Below are the records; count the lines in which "directory" occurs and report only that number.
INFORMATION below:
/-! ### throughGain -/

theorem throughGain_frame (c : CtxId) (x : Int) (g : Nat) : (s.throughGain c x g).1 = { s with
    contexts := ((s.throughGain c x g).1).contexts } := by
  apply State.ext <;> first | with_reducible rfl | (simp [throughGain])
@[simp] theorem throughGain_pending (c : CtxId) (x : Int) (g : Nat) : ((s.throughGain c x g).1).pending = s.pending := by rw [throughGain_frame]
@[simp] theorem throughGain_handed (c : CtxId) (x : Int) (g : Nat) : ((s.throughGain c x g).1).handed = s.handed := by rw [throughGain_frame]
@[simp] theorem throughGain_loops (c : CtxId) (x : Int) (g : Nat) : ((s.throughGain c x g).1).loops = s.loops := by rw [throughGain_frame]
@[simp] theorem throughGain_rings (c : CtxId) (x : Int) (g : Nat) : ((s.throughGain c x g).1).rings = s.rings := by rw [throughGain_frame]
@[simp] theorem throughGain_feeds (c : CtxId) (x : Int) (g : Nat) : ((s.throughGain c x g).1).feeds = s.feeds := by rw [throughGain_frame]
@[simp] theorem throughGain_supply (c : CtxId) (x : Int) (g : Nat) : ((s.throughGain c x g).1).supply = s.supply := by rw [throughGain_frame]
@[simp] theorem throughGain_directory (c : CtxId) (x : Int) (g : Nat) : ((s.throughGain c x g).1).directory = s.directory := by rw [throughGain_frame]
@[simp] theorem throughGain_waiting (c : CtxId) (x : Int) (g : Nat) : ((s.throughGain c x g).1).waiting = s.waiting := by rw [throughGain_frame]
@[simp] theorem throughGain_entryCount (c : CtxId) (x : Int) (g : Nat) : ((s.throughGain c x g).1).entryCount = s.entryCount := by rw [throughGain_frame]
@[simp] theorem throughGain_routes (c : CtxId) (x : Int) (g : Nat) : ((s.throughGain c x g).1).routes = s.routes := by rw [throughGain_frame]
@[simp] theorem throughGain_plan (c : CtxId) (x : Int) (g : Nat) : ((s.throughGain c x g).1).plan = s.plan := by rw [throughGain_frame]
@[simp] theorem throughGain_trunkA (c : CtxId) (x : Int) (g : Nat) : ((s.throughGain c x g).1).trunkA = s.trunkA := by rw [throughGain_frame]
@[simp] theorem throughGain_trunkB (c : CtxId) (x : Int) (g : Nat) : ((s.throughGain c x g).1).trunkB = s.trunkB := by rw [throughGain_frame]
@[simp] theorem throughGain_paths (c : CtxId) (x : Int) (g : Nat) : ((s.throughGain c x g).1).paths = s.paths := by rw [throughGain_frame]
@[simp] theorem throughGain_samples (c : CtxId) (x : Int) (g : Nat) : ((s.throughGain c x g).1).samples = s.samples := by rw [throughGain_frame]
@[simp] theorem throughGain_segments (c : CtxId) (x : Int) (g : Nat) : ((s.throughGain c x g).1).segments = s.segments := by rw [throughGain_frame]
@[simp] theorem throughGain_players (c : CtxId) (x : Int) (g : Nat) : ((s.throughGain c x g).1).players = s.players := by rw [throughGain_frame]
@[simp] theorem throughGain_serviceA (c : CtxId) (x : Int) (g : Nat) : ((s.throughGain c x g).1).serviceA = s.serviceA := by rw [throughGain_frame]
@[simp] theorem throughGain_serviceB (c : CtxId) (x : Int) (g : Nat) : ((s.throughGain c x g).1).serviceB = s.serviceB := by rw [throughGain_frame]
@[simp] theorem throughGain_home (c : CtxId) (x : Int) (g : Nat) : ((s.throughGain c x g).1).home = s.home := by rw [throughGain_frame]
@[simp] theorem throughGain_settings (c : CtxId) (x : Int) (g : Nat) : ((s.throughGain c x g).1).settings = s.settings := by rw [throughGain_frame]
@[simp] theorem throughGain_sectionFault (c : CtxId) (x : Int) (g : Nat) : ((s.throughGain c x g).1).sectionFault = s.sectionFault := by rw [throughGain_frame]
@[simp] theorem throughGain_trunkFaultA (c : CtxId) (x : Int) (g : Nat) : ((s.throughGain c x g).1).trunkFaultA = s.trunkFaultA := by rw [throughGain_frame]
@[simp] theorem throughGain_trunkFaultB (c : CtxId) (x : Int) (g : Nat) : ((s.throughGain c x g).1).trunkFaultB = s.trunkFaultB := by rw [throughGain_frame]
@[simp] theorem throughGain_loopFaults (c : CtxId) (x : Int) (g : Nat) : ((s.throughGain c x g).1).loopFaults = s.loopFaults := by rw [throughGain_frame]
@[simp] theorem throughGain_postFaults (c : CtxId) (x : Int) (g : Nat) : ((s.throughGain c x g).1).postFaults = s.postFaults := by rw [throughGain_frame]
@[simp] theorem throughGain_testResults (c : CtxId) (x : Int) (g : Nat) : ((s.throughGain c x g).1).testResults = s.testResults := by rw [throughGain_frame]
@[simp] theorem throughGain_marks (c : CtxId) (x : Int) (g : Nat) : ((s.throughGain c x g).1).marks = s.marks := by rw [throughGain_frame]
@[simp] theorem throughGain_abandons (c : CtxId) (x : Int) (g : Nat) : ((s.throughGain c x g).1).abandons = s.abandons := by rw [throughGain_frame]
@[simp] theorem throughGain_abandonPosts (c : CtxId) (x : Int) (g : Nat) : ((s.throughGain c x g).1).abandonPosts = s.abandonPosts := by rw [throughGain_frame]
@[simp] theorem throughGain_mask (c : CtxId) (x : Int) (g : Nat) : ((s.throughGain c x g).1).mask = s.mask := by rw [throughGain_frame]
@[simp] theorem throughGain_loop (c : CtxId) (x : Int) (g : Nat) (j : LoopId) : ((s.throughGain c x g).1).loop j = s.loop j := by simp [loop]
@[simp] theorem throughGain_ring (c : CtxId) (x : Int) (g : Nat) (j : LoopId) : ((s.throughGain c x g).1).ring j = s.ring j := by simp [ring]
@[simp] theorem throughGain_feed (c : CtxId) (x : Int) (g : Nat) (j : LoopId) : ((s.throughGain c x g).1).feed j = s.feed j := by simp [feed]
@[simp] theorem throughGain_record (c : CtxId) (x : Int) (g : Nat) (j : SlotId) : ((s.throughGain c x g).1).record j = s.record j := by simp [record]
@[simp] theorem throughGain_trunk (c : CtxId) (x : Int) (g : Nat) (j : Trunk) : ((s.throughGain c x g).1).trunk j = s.trunk j := by cases j <;> simp [trunk]
@[simp] theorem throughGain_path (c : CtxId) (x : Int) (g : Nat) (j : CtxId) : ((s.throughGain c x g).1).path j = s.path j := by simp [path]
@[simp] theorem throughGain_player (c : CtxId) (x : Int) (g : Nat) (j : CtxId) : ((s.throughGain c x g).1).player j = s.player j := by simp [player]
@[simp] theorem throughGain_segment (c : CtxId) (x : Int) (g : Nat) (j : SegId) : ((s.throughGain c x g).1).segment j = s.segment j := by simp [segment]
@[simp] theorem throughGain_service (c : CtxId) (x : Int) (g : Nat) (j : Trunk) : ((s.throughGain c x g).1).service j = s.service j := by cases j <;> simp [service]
@[simp] theorem throughGain_param (c : CtxId) (x : Int) (g : Nat) (j : Fin 25) : ((s.throughGain c x g).1).param j = s.param j := by simp [param]

/-! ### playerSample -/

theorem playerSample_frame (c : CtxId) (gain : Nat) : (s.playerSample c gain).1 = { s with
    contexts := ((s.playerSample c gain).1).contexts
    players := ((s.playerSample c gain).1).players
    handed := ((s.playerSample c gain).1).handed } := by
  apply State.ext <;> first | with_reducible rfl | (simp [playerSample])
@[simp] theorem playerSample_pending (c : CtxId) (gain : Nat) : ((s.playerSample c gain).1).pending = s.pending := by rw [playerSample_frame]
@[simp] theorem playerSample_loops (c : CtxId) (gain : Nat) : ((s.playerSample c gain).1).loops = s.loops := by rw [playerSample_frame]
@[simp] theorem playerSample_rings (c : CtxId) (gain : Nat) : ((s.playerSample c gain).1).rings = s.rings := by rw [playerSample_frame]
@[simp] theorem playerSample_feeds (c : CtxId) (gain : Nat) : ((s.playerSample c gain).1).feeds = s.feeds := by rw [playerSample_frame]
@[simp] theorem playerSample_supply (c : CtxId) (gain : Nat) : ((s.playerSample c gain).1).supply = s.supply := by rw [playerSample_frame]
@[simp] theorem playerSample_directory (c : CtxId) (gain : Nat) : ((s.playerSample c gain).1).directory = s.directory := by rw [playerSample_frame]
@[simp] theorem playerSample_waiting (c : CtxId) (gain : Nat) : ((s.playerSample c gain).1).waiting = s.waiting := by rw [playerSample_frame]
@[simp] theorem playerSample_entryCount (c : CtxId) (gain : Nat) : ((s.playerSample c gain).1).entryCount = s.entryCount := by rw [playerSample_frame]
@[simp] theorem playerSample_routes (c : CtxId) (gain : Nat) : ((s.playerSample c gain).1).routes = s.routes := by rw [playerSample_frame]
@[simp] theorem playerSample_plan (c : CtxId) (gain : Nat) : ((s.playerSample c gain).1).plan = s.plan := by rw [playerSample_frame]
@[simp] theorem playerSample_trunkA (c : CtxId) (gain : Nat) : ((s.playerSample c gain).1).trunkA = s.trunkA := by rw [playerSample_frame]
@[simp] theorem playerSample_trunkB (c : CtxId) (gain : Nat) : ((s.playerSample c gain).1).trunkB = s.trunkB := by rw [playerSample_frame]
@[simp] theorem playerSample_paths (c : CtxId) (gain : Nat) : ((s.playerSample c gain).1).paths = s.paths := by rw [playerSample_frame]
@[simp] theorem playerSample_samples (c : CtxId) (gain : Nat) : ((s.playerSample c gain).1).samples = s.samples := by rw [playerSample_frame]
@[simp] theorem playerSample_segments (c : CtxId) (gain : Nat) : ((s.playerSample c gain).1).segments = s.segments := by rw [playerSample_frame]
@[simp] theorem playerSample_serviceA (c : CtxId) (gain : Nat) : ((s.playerSample c gain).1).serviceA = s.serviceA := by rw [playerSample_frame]
@[simp] theorem playerSample_serviceB (c : CtxId) (gain : Nat) : ((s.playerSample c gain).1).serviceB = s.serviceB := by rw [playerSample_frame]
@[simp] theorem playerSample_home (c : CtxId) (gain : Nat) : ((s.playerSample c gain).1).home = s.home := by rw [playerSample_frame]
@[simp] theorem playerSample_settings (c : CtxId) (gain : Nat) : ((s.playerSample c gain).1).settings = s.settings := by rw [playerSample_frame]
@[simp] theorem playerSample_sectionFault (c : CtxId) (gain : Nat) : ((s.playerSample c gain).1).sectionFault = s.sectionFault := by rw [playerSample_frame]
@[simp] theorem playerSample_trunkFaultA (c : CtxId) (gain : Nat) : ((s.playerSample c gain).1).trunkFaultA = s.trunkFaultA := by rw [playerSample_frame]
@[simp] theorem playerSample_trunkFaultB (c : CtxId) (gain : Nat) : ((s.playerSample c gain).1).trunkFaultB = s.trunkFaultB := by rw [playerSample_frame]
@[simp] theorem playerSample_loopFaults (c : CtxId) (gain : Nat) : ((s.playerSample c gain).1).loopFaults = s.loopFaults := by rw [playerSample_frame]
@[simp] theorem playerSample_postFaults (c : CtxId) (gain : Nat) : ((s.playerSample c gain).1).postFaults = s.postFaults := by rw [playerSample_frame]
@[simp] theorem playerSample_testResults (c : CtxId) (gain : Nat) : ((s.playerSample c gain).1).testResults = s.testResults := by rw [playerSample_frame]
@[simp] theorem playerSample_marks (c : CtxId) (gain : Nat) : ((s.playerSample c gain).1).marks = s.marks := by rw [playerSample_frame]
@[simp] theorem playerSample_abandons (c : CtxId) (gain : Nat) : ((s.playerSample c gain).1).abandons = s.abandons := by rw [playerSample_frame]
@[simp] theorem playerSample_abandonPosts (c : CtxId) (gain : Nat) : ((s.playerSample c gain).1).abandonPosts = s.abandonPosts := by rw [playerSample_frame]
@[simp] theorem playerSample_mask (c : CtxId) (gain : Nat) : ((s.playerSample c gain).1).mask = s.mask := by rw [playerSample_frame]
@[simp] theorem playerSample_loop (c : CtxId) (gain : Nat) (j : LoopId) : ((s.playerSample c gain).1).loop j = s.loop j := by simp [loop]
@[simp] theorem playerSample_ring (c : CtxId) (gain : Nat) (j : LoopId) : ((s.playerSample c gain).1).ring j = s.ring j := by simp [ring]
@[simp] theorem playerSample_feed (c : CtxId) (gain : Nat) (j : LoopId) : ((s.playerSample c gain).1).feed j = s.feed j := by simp [feed]
@[simp] theorem playerSample_record (c : CtxId) (gain : Nat) (j : SlotId) : ((s.playerSample c gain).1).record j = s.record j := by simp [record]
@[simp] theorem playerSample_trunk (c : CtxId) (gain : Nat) (j : Trunk) : ((s.playerSample c gain).1).trunk j = s.trunk j := by cases j <;> simp [trunk]
@[simp] theorem playerSample_path (c : CtxId) (gain : Nat) (j : CtxId) : ((s.playerSample c gain).1).path j = s.path j := by simp [path]
@[simp] theorem playerSample_segment (c : CtxId) (gain : Nat) (j : SegId) : ((s.playerSample c gain).1).segment j = s.segment j := by simp [segment]
@[simp] theorem playerSample_service (c : CtxId) (gain : Nat) (j : Trunk) : ((s.playerSample c gain).1).service j = s.service j := by cases j <;> simp [service]
@[simp] theorem playerSample_param (c : CtxId) (gain : Nat) (j : Fin 25) : ((s.playerSample c gain).1).param j = s.param j := by simp [param]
End of INFORMATION.
COMPLETED EXERCISE
2